I came across the musing of Iris and Rocinta, a couple of twenty-something girls living in Barcelona, who, like me, are crazy for the city’s cava bars. In Lifestyle Barcelona, they write about the best places to sample cava in the Catalan capital:

Cava is Catalonia’s very own take on France’s Champagne, a fruity, sparkly, sophisticated treat made with methods stolen from Spain’s Northern neighbour in the 19th Century. The homeland of Cava is the Penedès region, located approximately 40km southwest of Barcelona. The region is surrounded by rough and rocky elevation of Montserrat, and enjoys an ideal climate for wine-making.

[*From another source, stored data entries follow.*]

/-- An access is out at the tiers. -/
def Acc.isOut (a : Acc) : Bool := a.st == .flight || a.st == .reread

/-- An access touches a tile; its tier and frame for that tile (R224). -/
def Acc.touches (a : Acc) (k : Nat) : Bool := (tilesOf a.addr a.len).contains k
def Acc.place (a : Acc) (k : Nat) : Nat × Nat :=
  if k == tileOf a.addr then (a.tier, a.frame) else a.more.getD (k - tileOf a.addr - 1) (a.tier, a.frame)

/-- The tile leaves its frame: reads outstanding on it keep the old frame's bytes (R227). -/
def State.keepReads (s : State) (k : Nat) : State :=
  let keep := fun (a : Acc) =>
    if a.isOut && !a.write && a.touches k then { a with data := (List.range a.len).map (fun i =>
      let x := a.addr + i
      if tileOf x != k then a.data.getD i 257 else if tget s.tier.poison (x / 32) then 256 else memGet s.mem x) }
    else a
  { s with tier := { s.tier with accs := s.tier.accs.map keep } }

/-- A victim is demoted whole to the highest lower tier with room; its frame becomes free (R218). -/
def State.demote (s : State) (k x : Nat) : State :=
  match s.lowerTier (k / 2 ^ 30) x with
  | none => s
  | some y =>
    let s1 := (s.copyTile k []).keepReads k
    let s2 := (s1.putLeaf k { s1.leaf k with home := y, frame := s.pickFrame y }).tick
    (s2.bump 0x3302 x 1).bump 0x3301 y 1

/-- A frame of tier `t` for a tile of object `n` of function `f`: a free one, or one that a demotion frees (R218, R219). -/
def State.takeFrame (s : State) (f n prio t : Nat) : Option (Nat × State) :=
  if s.frameLimit f t ≤ s.heldFrames f t then none
  else if 0 < s.freeFrames t then some (s.pickFrame t, s.tick)
  else if s.tierSt t != 1 && s.tierSt t != 2 then none
  else match firstBy s.victimBefore (s.tier.leaf.filter (s.eligible f n prio t)) with
    | none => none
    | some v => let s1 := s.demote v.1 t
      some (v.2.frame, s1)

/-- A frame in the first of the tiers that gives one. -/
def State.takeFrom (s : State) (f n prio : Nat) : List Nat → Option (Nat × Nat × State)
  | [] => none
  | t :: r => match s.takeFrame f n prio t with
    | some (fr, s1) => some (t, fr, s1)
    | none => s.takeFrom f n prio r

/-- Frames for a new object's tiles, in tile order (R218). -/
def State.allocTiles (n f prio : Nat) (tiers : List Nat) : List Nat → State → Option State
  | [], s => some s
  | k :: r, s => match s.takeFrom f n prio tiers with
    | none => none
    | some (t, fr, s1) =>
      State.allocTiles n f prio tiers r (s1.putLeaf k {
        home := t, frame := fr, moving := false, dest := 0, dframe := 0, lost := false, object := n, use := 0, copied := false })

/-- A tile joins the mover's list, with the frame that is reserved for it. -/
def State.addMove (s : State) (k tier cmd : Nat) (frame : Option Nat) : State :=
  { s with tier := { s.tier with
    moveQ := s.tier.moveQ ++ [{ tileKey := k, tier := tier, cmd := cmd, started := false, frame := frame }] } }

/-- Tiles join the mover's list for command `c`; those that `need` a frame have one of tier `t` reserved. None where one
cannot be had (R217). -/
def State.reserveMoves (n f prio t c : Nat) (need : Nat → Bool) : List Nat → State → Option State
  | [], s => some s
  | k :: r, s =>
    if need k then match s.takeFrame f n prio t with
      | none => none
      | some (fr, s1) => State.reserveMoves n f prio t c need r (s1.addMove k t c (some fr))
    else State.reserveMoves n f prio t c need r (s.addMove k t c none)

/-- Frames of tier `t` can be had for all of the tiles (R217, R313). -/
def State.fitsAll (n f prio t : Nat) (keys : List Nat) (s : State) : Bool :=
  (State.reserveMoves n f prio t 0 (fun _ => true) keys s).isSome

/-! ### CREATE (R217) -/

/-- The fields of PLACE and PRIO are legal (R216). -/
def placeOk (place prio : Nat) : Bool := place % 4 != 0 && place < 16 && prio < 8

/-- A range of tiles lies in one part of the device range (R210, R216). -/
def rangeOk (f base tiles : Nat) : Bool :=
  base % 65536 == 0 && base < 2 ^ 52 && 1 ≤ tiles && tiles ≤ 67108864 && partOf base == f
  && (base + 65536 * tiles - 1) / 2 ^ 46 == f

/-- A range of tiles overlaps an object. -/
def State.overlaps (s : State) (base tiles : Nat) : Bool :=
  s.tier.objs.any (fun e => base < e.2.base + 65536 * e.2.tiles && e.2.base < base + 65536 * tiles)

/-- The status of a creation and the state with the object made, zero-filled, its leaves and tables allocated and the
walk caches invalidated (R217, R218, R221, R223). -/
def State.createObj (s : State) (f base tiles place prio : Nat) : Nat × Nat × State :=
  if !(rangeOk f base tiles && placeOk place prio) || s.overlaps base tiles then (stProtocol, 0, s)
  else match s.pickNo (s.tier.objs.map (fun e => e.1)) 1048576 with
    | none => (stResource, 0, s)
    | some n =>
      let o : Obj := {
        owner := f, pref := place % 4, pin := bitOf place 2, settle := bitOf place 3, prio := prio, st := .live,
        base := base, tiles := tiles }
      let tiers := if o.pin then [o.pref] else [1, 2, 3].filter (o.pref ≤ ·)
      let keys := s.tier.leaf.map (fun e => e.1) ++ o.keys
      if s.dirFrames * 65536 < dirBytes keys then (stResource, 0, s)
      else match State.allocTiles n f prio tiers o.keys (s.tick) with
        | none => (stResource, 0, s)
        | some s1 =>
          (stOk, n, { (s1.putObject n o) with
            mem := memZero s1.mem base (65536 * tiles)
            tier := { (s1.putObject n o).tier with
              walk := []
              poison := s1.tier.poison.filter (fun e => !(base / 32 ≤ e.1 && e.1 < (base + 65536 * tiles) / 32)) }
            code := { s1.code with
              bad := s1.code.bad.filter (fun e => !(base / 32 ≤ e.1 && e.1 < (base + 65536 * tiles) / 32))
              flips := s1.code.flips.filter (fun e => !(base / 32 ≤ e.1 && e.1 < (base + 65536 * tiles) / 32)) } })

/-- CREATE. -/
def opCreate (q : Req) (base tiles place prio : Nat) (lost : Bool) (s : State) : State := s.partCmd q <|
  let (st, n, s1) := s.createObj q.func base tiles place prio
  if st == stOk && lost then s.complete q stTier 0
  else s1.complete q st n

def execCreate (q : Req) (base tiles place prio : Nat) (lost : Bool) (s : State) : Outcome :=
  .next (opCreate q base tiles place prio lost s)

/-! ### PLACE and MOVE (R217) -/

/-- An object a command may act on: LIVE or DAMAGED and of the function's part (R217). -/
def State.ownObj (s : State) (f n : Nat) : Option Obj :=
  match tfind s.tier.objs n with
  | some o => if o.owner == f && (o.st == .live || o.st == .damaged) then some o else none
  | none => none
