/-- Domains that are busy at a tick start their idle time again (R468). -/
def State.watchDomains (s : State) : State :=
  s.putPwr { s.pwr with doms := tmap s.pwr.doms (fun d x =>
    if x.st == .on && !s.domIdle d then { x with usedAt := s.clk.dcount } else x) }

/-- A tier's state follows its groups: RETENTION from the moment they begin to leave, IN_SERVICE once all are on again
(R232, R468). -/
def State.settleTier (s : State) (t : Nat) : State :=
  if t == 0 then s
  else
    let on := (s.tierDoms t).all s.domOn
    let st := s.tierSt t
    if st == 1 && !on then { s with tier := { s.tier with st := tset s.tier.st t 2 } }
    else if st == 2 && on then { s with tier := { s.tier with st := tset s.tier.st t 1 } }
    else s

/-- Domains that leave together with `d`: the enabled groups of a tier, else the domain alone (R468). -/
def State.leaveWith (s : State) (d : Nat) : List Nat := if domTier d != 0 then s.tierDoms (domTier d) else [d]

/-- DOMAIN_IDLE_EXPIRY. -/
def opDomainIdleExpiry (d : Nat) (s : State) : State :=
  let ds := s.leaveWith d
  let last := (s.dom (if domTier d != 0 then tierDom (domTier d) else d)).usedAt
  if ds.contains d && ds.all s.domOn && s.domIdle d && last + s.idleTime d ≤ s.clk.dcount then
    (ds.foldl (fun st x => st.putDom x { st.dom x with st := .sleeping, step := 4, deep := false, turn := false }) s).settleTier
      (domTier d)
  else s

def execDomainIdleExpiry (domain : Nat) (s : State) : Outcome := onUnit (domain < 65) (opDomainIdleExpiry domain) s

/-- A DDR5 channel group or downstream port in use whose tier holds tiles (R215). -/
def State.tierHolds (s : State) (d : Nat) : Bool :=
  2 ≤ domTier d && (s.tierDoms (domTier d)).contains d && !(s.usedFrames (domTier d)).isEmpty

/-- A domain in retention may go off: the last column of the domains table (R468). -/
def State.mayGoOff (s : State) (d : Nat) : Bool :=
  let long := (s.dom d).retAt + 1000 * s.obj 0x2100 0xB ≤ s.clk.dcount
  if d < 32 then long
  else if d < 40 then
    long && !s.routeThrough (d - 32) && (List.range 4).all (fun j => (s.dom (4 * (d - 32) + j)).st == .off)
  else if 45 ≤ d && d < 52 then long && !s.tierHolds d
  else if 53 ≤ d && d < 61 then
    long || (List.range 4).all (fun j =>
      let st := (tget s.link.links (4 * (d - 53) + j)).st
      st == .off || st == .mappedOut)
  else if d == 62 then long
  else false

/-- RETENTION_OFF_EXPIRY: the last step of the chain, the regulator, is undone. A channel group or port whose tier holds tiles
is not switched off: the attempt is refused with RESOURCE_LIMIT (R215). -/
def opRetentionOffExpiry (d : Nat) (s : State) : State :=
  let x := s.dom d
  if x.st != .retention then s
  else if s.mayGoOff d then s.putDom d { x with st := .sleeping, step := 1, deep := true, turn := false }
  else if s.tierHolds d then s.emit (.refused stResource)
  else s

def execRetentionOffExpiry (domain : Nat) (s : State) : Outcome := onUnit (domain < 65) (opRetentionOffExpiry domain) s

/-- What a domain loses as it goes OFF: a bay its drawers, banks, accumulators and scratch (R468, R471), a link group its
keys and sequence state. -/
def State.loseDomain (s : State) (d : Nat) : State :=
  if d < 32 then s.wipeBay d
  else if 53 ≤ d && d < 61 then
    { s with link := { s.link with links := tmap s.link.links (fun l x =>
      if l / 4 == d - 53 then { st := if x.st == .mappedOut then .mappedOut else .off } else x) } }
  else s

/-- The wake of a link group from OFF brings its links up under R413. -/
def State.trainGroup (s : State) (d : Nat) : State :=
  if 53 ≤ d && d < 61 then
    (List.range 4).foldl (fun st j =>
      let l := 4 * (d - 53) + j
      if (tget st.link.links l).st == .off then st.startLink l else st) s
  else s

/-- A domain's next wake step: ON after the fourth. A bay waits there for its panel's uncore, a route of which its logic
step needs (R470, R472). -/
def State.wakeStep (s : State) (d : Nat) (x : Domain) : State :=
  if x.step < 3 then s.putDom d { x with step := x.step + 1 }
  else if d < 32 && !s.domOn (32 + d / 4) then s
  else
    let s1 := s.putDom d { x with st := .on, step := 4, deep := false, usedAt := s.clk.dcount }
    (if x.deep then s1.trainGroup d else s1).settleTier (domTier d)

In Spain a toast isn’t a toast without Cava, and so naturally during holidays, especially Christmas Eve (La Noche Buena) and New Year’s Eve (La Noche Vieja) the refreshing sparkling wine is particularly popular. However the fun-loving residents of Barcelona don’t need a special occasion to enjoy a glass of bubbly, and year round they can be found tucking into a glass at ‘Xampanyerias’ or ‘Champagne Bars’ dotted around the city. Find our guide to the best Cava bars in Barcelona below and if you find yourself in town, it’s well worth dropping by one to sample the authentic, bustling atmosphere of Catalans at play. Do like most young Catalan do and grab a quick bite and a glass before hitting the clubs. A traditional Cava bar will close at 10 or 11pm, so make sure you are in before 8pm to find some coveted personal space and enjoy your tipple accompanied by a ´bocadillo´(Insider’s-tip: Cava without tapas is as inconceivable as Barcelona without La Sagrada Familia, the two simply belong together! Often these tapas will take the form of bocadillos, small and tasty sandwiches).

1.     Xampañyería Can Paixano. C/De la Reina Cristina 7;

2.     El Xampanyet. C/Montcada 22.

3.     La Vinya del Senyor. Placa Santa Maria 5.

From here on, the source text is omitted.